Problem -
Starting at the line that holds "[.regs, .out, .freeCtr, .basket, .mem, .poison, .serve]", set down each line through the end of the listing, exactly as written and with nothing added.

BEGIN Records supplied

-- ==== Sys2Proof/Laws/FrameServe.lean ====
section
/-!
SUPPORT. FrameServe.lean: what the serving layer, the restart and weaves change at most, that each keeps
the canonical form, and that none clears a fuse bit: one lemma per operation.
-/

set_option linter.all false

namespace Sys2Proof.Machine

theorem putCtx_only {pts : List Part} {s₀ : State} (c : Ctx) (s : State) (ho : Moves pts s₀ s) (hp : [.serve] ⊆
      pts) :
    Moves pts s₀ (putCtx c s) := by
  simp only [List.cons_subset, List.nil_subset, and_true] at hp
  unfold putCtx
  simp (maxDischargeDepth := 80) only [FuseMoves.refl, imp_self, Moves.upd, and_true, true_or, or_true, and_self,
      ho, hp]

theorem dropCtx_only {pts : List Part} {s₀ : State} (owner : BitVec 6) (req : Nat) (s : State) (ho : Moves pts s₀
      s) (hp : [.serve] ⊆ pts) :
    Moves pts s₀ (dropCtx owner req s) := by
  simp only [List.cons_subset, List.nil_subset, and_true] at hp
  unfold dropCtx
  simp (maxDischargeDepth := 80) only [FuseMoves.refl, imp_self, Moves.upd, and_true, true_or, or_true, and_self,
      ho, hp]

theorem kvFault_only {pts : List Part} {s₀ : State} (s : State) (ho : Moves pts s₀ s) (hp : [.regs, .out, .basket,
      .host, .roi, .cores, .knots, .serve, .fault, .weave] ⊆ pts) :
    Moves pts s₀ (kvFault s) := by
  simp only [List.cons_subset, List.nil_subset, and_true] at hp
  unfold kvFault
  simp (maxDischargeDepth := 80) only [List.cons_subset, List.nil_subset, and_self, unitFault_only, ho, hp]

theorem reserve_only {pts : List Part} {s₀ : State} (tokens : Nat) (c : Ctx) (s : State) (t : State)
    (hr : reserve tokens c s = some t) (ho : Moves pts s₀ s) (hp : [.freeCtr, .mem, .poison, .serve] ⊆ pts) :
    Moves pts s₀ t := by
  simp only [List.cons_subset, List.nil_subset, and_true] at hp
  simp only [reserve] at hr
  split at hr
  · exact absurd hr (by simp only [reduceCtorEq, not_false_eq_true])
  · split at hr
    · exact absurd hr (by simp only [reduceCtorEq, not_false_eq_true])
    · rw [Option.some.injEq] at hr
      subst hr
      have h : Moves pts s₀ { s with freeCtr := s.freeCtr + 1 } := by
        simp (maxDischargeDepth := 80) only [imp_self, Moves.upd, true_or, or_true, ho, hp]
      exact Moves.ite (putCtx_only _ _ h (by simp [hp])) (wrMarked_only _ _ _ (putCtx_only _ _ h (by simp [hp]))
      (by simp [hp]))

theorem writeKv_only {pts : List Part} {s₀ : State} (c : Ctx) (held o : Nat) (contents : List Marked) (s : State)
      (ho : Moves pts s₀ s) (hp : [.mem, .poison, .serve] ⊆ pts) :
    Moves pts s₀ (writeKv c held o contents s) := by
  simp only [List.cons_subset, List.nil_subset, and_true] at hp
  unfold writeKv
  simp (maxDischargeDepth := 80) only [Moves.refl, Moves.foldl, List.cons_subset, List.nil_subset, implies_true,
      and_self, putCtx_only, wrMarked_only, ho, hp]

theorem badWord_only {pts : List Part} {s₀ : State} (s : State) (ho : Moves pts s₀ s) (hp : [.regs, .out, .basket,
      .host, .roi, .cores, .knots, .serve, .fault, .weave] ⊆ pts) :
    Moves pts s₀ (badWord s) := by
  simp only [List.cons_subset, List.nil_subset, and_true] at hp
  unfold badWord
  simp (maxDischargeDepth := 80) only [List.cons_subset, List.nil_subset, and_self, unitFault_only, ho, hp]

theorem onOrder_only {pts : List Part} {s₀ : State} (kind : Nat) (w : LinkWord) (k : State → State) (s : State) (ho
      : Moves pts s₀ s) (hk : ∀ t, Moves pts t (k t)) (hp : [.regs, .out, .basket, .host, .roi, .cores, .knots,
      .serve, .fault, .weave] ⊆ pts) :
    Moves pts s₀ (onOrder kind w k s) := by
  simp only [List.cons_subset, List.nil_subset, and_true] at hp
  have hk' : ∀ t, Moves pts s₀ t → Moves pts s₀ (k t) := fun t h => h.trans (hk t)
  unfold onOrder
  simp (maxDischargeDepth := 80) only [Moves.ite_iff, List.cons_subset, List.nil_subset, implies_true, and_self,
      badWord_only, ho, hk', hp]

theorem indexCrop_only {pts : List Part} {s₀ : State} (owner : BitVec 6) (k : Nat) (e : Desc) (s : State) (ho :
      Moves pts s₀ s) (hp : [.mem, .poison] ⊆ pts) :
    Moves pts s₀ (indexCrop owner k e s) := by
  simp only [List.cons_subset, List.nil_subset, and_true] at hp
  unfold indexCrop
  repeat' first
    | split
    | simp (maxDischargeDepth := 80) only [List.cons_subset, List.nil_subset, and_self, wrMem_only, ho, hp]

theorem adaptEntries_only {pts : List Part} {s₀ : State} (u : AdapterPass) (p : AdapterPart) (bad : Bool) (s :
      State) (ho : Moves pts s₀ s) (hp : [.cores] ⊆ pts) :
    Moves pts s₀ (adaptEntries u p bad s) := by
  simp only [List.cons_subset, List.nil_subset, and_true] at hp
  unfold adaptEntries
  simp (maxDischargeDepth := 80) only [List.cons_subset, List.nil_subset, and_self, State_setArray_only, ho, hp]

theorem adaptOne_only {pts : List Part} {s₀ : State} (a : AdapterRun) (s : State) (u : AdapterPass) (ho : Moves pts
      s₀ s) (hp : [.cores] ⊆ pts) :
    Moves pts s₀ (adaptOne a s u) := by
  simp only [List.cons_subset, List.nil_subset, and_true] at hp
  unfold adaptOne
  (repeat' split) <;> simp (maxDischargeDepth := 80) only [List.cons_subset, List.nil_subset, and_self,
      adaptEntries_only, ho, hp]

theorem adapt_only {pts : List Part} {s₀ : State} (tenant : BitVec 12) (gen : BitVec 8) (us : List AdapterPass) (s
      : State) (ho : Moves pts s₀ s) (hp : [.cores] ⊆ pts) :
    Moves pts s₀ (adapt tenant gen us s) := by
  simp only [List.cons_subset, List.nil_subset, and_true] at hp
  unfold adapt
  (repeat' split) <;> simp (maxDischargeDepth := 80) only [Moves.refl, Moves.foldl, List.cons_subset,
      List.nil_subset, implies_true, and_self, adaptOne_only, ho, hp]

theorem orderChunk_only {pts : List Part} {s₀ : State} (w : LinkWord) (owner : BitVec 6) (e : Desc) (pages : List
      (List Byte)) (ads : List AdapterPass) (s : State) (ho : Moves pts s₀ s) (hp : [.regs, .out, .freeCtr,
      .basket, .host, .roi, .cores, .knots, .mem, .poison, .serve, .fault, .weave] ⊆ pts) :
    Moves pts s₀ (orderChunk w owner e pages ads s) := by
  simp only [List.cons_subset, List.nil_subset, and_true] at hp
  simp only [orderChunk]
  split
  · exact ho
  · split
    · exact ho
    · split
      · exact ho
      · rename_i h
        have h := reserve_only _ _ _ _ h ho (by simp [hp])
        split
        · exact h
        · split
          · exact kvFault_only _ h (by simp [hp])
          · exact sendReport_only _ _ _ (writeKv_only _ _ _ _ _ (adapt_only _ _ _ _ h (by simp [hp])) (by simp
      [hp]))
              (by simp [hp])

theorem sendPart_only {pts : List Part} {s₀ : State} (c : Ctx) (kind : Nat) (dst : BitVec 6) (coded : Bool) (x :
      Word) (a5 a6 : Nat) (a7 : Marked) (a8 : State) (ho : Moves pts s₀ a8) (hp : [.regs, .out, .basket] ⊆ pts) :
    Moves pts s₀ (sendPart c kind dst coded x a5 a6 a7 a8) := by
  simp only [List.cons_subset, List.nil_subset, and_true] at hp
  induction a5 generalizing c kind dst coded x a6 a7 a8 with
  | zero =>
    unfold sendPart
    simp (maxDischargeDepth := 80) only [ho]
  | succ a5 ih =>
    unfold sendPart
    simp (maxDischargeDepth := 80) only [Moves.ite_iff, List.cons_subset, List.nil_subset, implies_true, and_self,
      sendLoose_only, ih, ho, hp]

theorem kvNote_only {pts : List Part} {s₀ : State} (c : Ctx) (kind : Nat) (dst : BitVec 6) (coded : Bool) (x :
      Word) (v : Nat) (s : State) (ho : Moves pts s₀ s) (hp : [.regs, .out, .basket] ⊆ pts) :
    Moves pts s₀ (kvNote c kind dst coded x v s) := by
  simp only [List.cons_subset, List.nil_subset, and_true] at hp
  unfold kvNote
  simp (maxDischargeDepth := 80) only [List.cons_subset, List.nil_subset, and_self, sendLoose_only, ho, hp]

theorem sendCache_only {pts : List Part} {s₀ : State} (c : Ctx) (dst : BitVec 6) (coded : Bool) (x : Word) (list
      raw : Marked) (s : State) (ho : Moves pts s₀ s) (hp : [.regs, .out, .basket] ⊆ pts) :
    Moves pts s₀ (sendCache c dst coded x list raw s) := by
  simp only [List.cons_subset, List.nil_subset, and_true] at hp
  unfold sendCache
  simp (maxDischargeDepth := 80) only [List.cons_subset, List.nil_subset, and_self, kvNote_only, sendPart_only, ho,
      hp]

theorem shipFrom_only {pts : List Part} {s₀ : State} (c : Ctx) (fromCopy coded : Bool) (dst : BitVec 6) (x : Word)
      (s : State) (ho : Moves pts s₀ s) (hp : [.regs, .out, .basket, .serve] ⊆ pts) :
    Moves pts s₀ (shipFrom c fromCopy coded dst x s) := by
  simp only [List.cons_subset, List.nil_subset, and_true] at hp
  unfold shipFrom
  repeat' first
    | split
    | simp (maxDischargeDepth := 80) only [Moves.ite_iff, List.cons_subset, List.nil_subset, implies_true,
      and_self, State_bumpSat_only, State_emit_only, latch_only, putCtx_only, sendCache_only, ho, hp]

theorem expectCache_only {pts : List Part} {s₀ : State} (owner : BitVec 6) (req : Nat) (e : Desc) (x : Word) (s :
      State) (ho : Moves pts s₀ s) (hp : [.freeCtr, .mem, .poison, .serve] ⊆ pts) :
    Moves pts s₀ (expectCache owner req e x s) := by
  simp only [expectCache]
  split
  · rename_i h; exact reserve_only _ _ _ _ h ho hp
  · exact ho

theorem orderShip_only {pts : List Part} {s₀ : State} (w : LinkWord) (owner : BitVec 6) (e : Desc) (s : State) (ho
      : Moves pts s₀ s) (hp : [.regs, .out, .freeCtr, .basket, .mem, .poison, .serve] ⊆ pts) :
    Moves pts s₀ (orderShip w owner e s) := by
  simp only [List.cons_subset, List.nil_subset, and_true] at hp
  unfold orderShip
  repeat' split
  · exact expectCache_only _ _ _ _ _ ho (by simp [hp])
  · exact shipFrom_only _ _ _ _ _ _ ho (by simp [hp])
  · exact ho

END Records supplied

Completed exercise -
      : Moves pts s₀ s) (hp : [.regs, .out, .freeCtr, .basket, .mem, .poison, .serve] ⊆ pts) :
    Moves pts s₀ (orderShip w owner e s) := by
  simp only [List.cons_subset, List.nil_subset, and_true] at hp
  unfold orderShip
  repeat' split
  · exact expectCache_only _ _ _ _ _ ho (by simp [hp])
  · exact shipFrom_only _ _ _ _ _ _ ho (by simp [hp])
  · exact ho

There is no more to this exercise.